[Stored data]
-- ==== Sys2Proof/WellFormed.lean ====
section
/-! DEFINITION. Which command words and which assembler lines are well formed.

Every term of `Instr` is a legal command by its type alone (`alpha` is one bit, `A` and `B` are 64
bits, an unused operand has no place to stand in).  What can be ill formed is a raw 136-bit word
(spec/30_encoding.md R65, R67) and a written assembler line (R75); the two checks stand here.  The
first is the opcode table's own rows, read independently of the decoder. -/

namespace Sys2Proof

/-- A row of spec/opcode_table.json: a word belongs to the row when it equals `value` under `mask`.
The mask covers the opcode bits that select the row and every operand field the command does not
use (R64). -/
structure OpcodeRow where
  mnemonic : Mnemonic
  value : CommandWord
  mask : CommandWord
  deriving DecidableEq, Repr

/-- The word belongs to the row. -/
def OpcodeRow.accepts (r : OpcodeRow) (c : CommandWord) : Bool := (c &&& r.mask) == r.value

/-- The Word unit (`0x10` to `0x18`): rows of the opcode table. -/
def wordRows : List OpcodeRow :=
  [ ⟨.WSET, 0x1000000000000000000000000000000000#136, 0xFF00000000000000000000000000000000#136⟩,
    ⟨.WACC, 0x1100000000000000000000000000000000#136, 0xFF00000000000000000000000000000000#136⟩,
    ⟨.WCNT, 0x1200000000000000000000000000000000#136, 0xFF0000000000000000FFFFFFFFFFFFFFFF#136⟩,
    ⟨.WRANK, 0x1400000000000000000000000000000000#136, 0xFE00000000000000000000000000000000#136⟩,
    ⟨.WSEL, 0x1600000000000000000000000000000000#136, 0xFE00000000000000000000000000000000#136⟩,
    ⟨.WSELONE, 0x1800000000000000000000000000000000#136, 0xFF00000000000000000000000000000000#136⟩ ]

/-- The Lookup Table (`0x20`): rows of the opcode table. -/
def lookupRows : List OpcodeRow :=
  [ ⟨.LUTRD, 0x2000000000000000000000000000000000#136, 0xFF00000000000000000000000000000000#136⟩ ]

/-- The Flat Vector (`0x30` to `0x37`): rows of the opcode table. -/
def flatRows : List OpcodeRow :=
  [ ⟨.FVNEW, 0x3000000000000000000000000000000000#136, 0xFF0000000000000000FFFFFFFFFFFFFFFF#136⟩,
    ⟨.FVPUTW, 0x3100000000000000000000000000000000#136, 0xFF00000000000000000000000000000000#136⟩,
    ⟨.FVSET, 0x3200000000000000000000000000000000#136, 0xFF0000000000000000FFFFFFFFFFFFFFFF#136⟩,
    ⟨.FVUNSET, 0x3300000000000000000000000000000000#136, 0xFF0000000000000000FFFFFFFFFFFFFFFF#136⟩,
    ⟨.FVACC, 0x3400000000000000000000000000000000#136, 0xFF0000000000000000FFFFFFFFFFFFFFFF#136⟩,
    ⟨.FVCNT, 0x3500000000000000000000000000000000#136, 0xFFFFFFFFFFFFFFFFFFFFFFFFFFFFFFFFFF#136⟩,
    ⟨.FVLEN, 0x3600000000000000000000000000000000#136, 0xFFFFFFFFFFFFFFFFFFFFFFFFFFFFFFFFFF#136⟩,
    ⟨.FVEXT, 0x3700000000000000000000000000000000#136, 0xFF00000000000000000000000000000000#136⟩ ]

/-- Building the Indexed Vector (`0x40` to `0x42`): rows of the opcode table. -/
def buildRows : List OpcodeRow :=
  [ ⟨.BLD, 0x4000000000000000000000000000000000#136, 0xFFFFFFFFFFFFFFFFFFFFFFFFFFFFFFFFFF#136⟩,
    ⟨.BLDP, 0x4100000000000000000000000000000000#136, 0xFFFFFFFFFFFFFFFFFFFFFFFFFFFFFFFFFF#136⟩,
    ⟨.PRECOMP, 0x4200000000000000000000000000000000#136, 0xFFFFFFFFFFFFFFFFFFFFFFFFFFFFFFFFFF#136⟩ ]

/-- Querying the Indexed Vector (`0x50` to `0x59`): rows of the opcode table. -/
def queryRows : List OpcodeRow :=
  [ ⟨.LOCATE, 0x5000000000000000000000000000000000#136, 0xFF0000000000000000FFFFFFFFFFFFFFFF#136⟩,
    ⟨.ACC, 0x5100000000000000000000000000000000#136, 0xFF0000000000000000FFFFFFFFFFFFFFFF#136⟩,
    ⟨.SET, 0x5200000000000000000000000000000000#136, 0xFF0000000000000000FFFFFFFFFFFFFFFF#136⟩,
    ⟨.RANK, 0x5400000000000000000000000000000000#136, 0xFE0000000000000000FFFFFFFFFFFFFFFF#136⟩,
    ⟨.SEL, 0x5600000000000000000000000000000000#136, 0xFE0000000000000000FFFFFFFFFFFFFFFF#136⟩,
    ⟨.OVH, 0x5800000000000000000000000000000000#136, 0xFFFFFFFFFFFFFFFFFFFFFFFFFFFFFFFFFF#136⟩,
    ⟨.SIZE, 0x5900000000000000000000000000000000#136, 0xFFFFFFFFFFFFFFFFFFFFFFFFFFFFFFFFFF#136⟩ ]

/-- The 25 rows of spec/opcode_table.json, in its order. -/
def opcodeTable : List OpcodeRow := wordRows ++ lookupRows ++ flatRows ++ buildRows ++ queryRows

/-- A command word is well formed when it matches a row of the table; any other word is illegal and
is answered `ERR_OPCODE` (R67). -/
def CommandWord.wellFormed (c : CommandWord) : Bool := opcodeTable.any (fun r => r.accepts c)

/-- The mnemonics that take the suffix `.0` or `.1` (R75). -/
def Mnemonic.takesAlpha : Mnemonic → Bool
  | .WRANK | .WSEL | .RANK | .SEL => true
  | .WSET | .WACC | .WCNT | .WSELONE | .LUTRD | .FVNEW | .FVPUTW | .FVSET | .FVUNSET | .FVACC
  | .FVCNT | .FVLEN | .FVEXT | .BLD | .BLDP | .PRECOMP | .LOCATE | .ACC | .SET | .OVH | .SIZE => false

/-- How many operands a line of this mnemonic writes: the fields R64 does not mark "—". -/
def Mnemonic.arity : Mnemonic → Nat
  | .FVCNT | .FVLEN | .BLD | .BLDP | .PRECOMP | .OVH | .SIZE => 0
  | .WCNT | .FVNEW | .FVSET | .FVUNSET | .FVACC | .LOCATE | .ACC | .SET | .RANK | .SEL => 1
  | .WSET | .WACC | .WRANK | .WSEL | .WSELONE | .LUTRD | .FVPUTW | .FVEXT => 2

/-- A written line is well formed when the suffix is there exactly where the mnemonic takes one, the
operands the command uses are all written and no other is, and each fits its 64-bit field (R61, R75). -/
def AsmLine.wellFormed (l : AsmLine) : Bool :=
  l.alpha.isSome == l.mnemonic.takesAlpha
    && l.operands.length == l.mnemonic.arity
    && l.operands.all (fun n => decide (n < 2 ^ 64))

end Sys2Proof
end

Task item> Show all of the lines above in which "flatRows" is present.

Response to the exercise>
def flatRows : List OpcodeRow :=
def opcodeTable : List OpcodeRow := wordRows ++ lookupRows ++ flatRows ++ buildRows ++ queryRows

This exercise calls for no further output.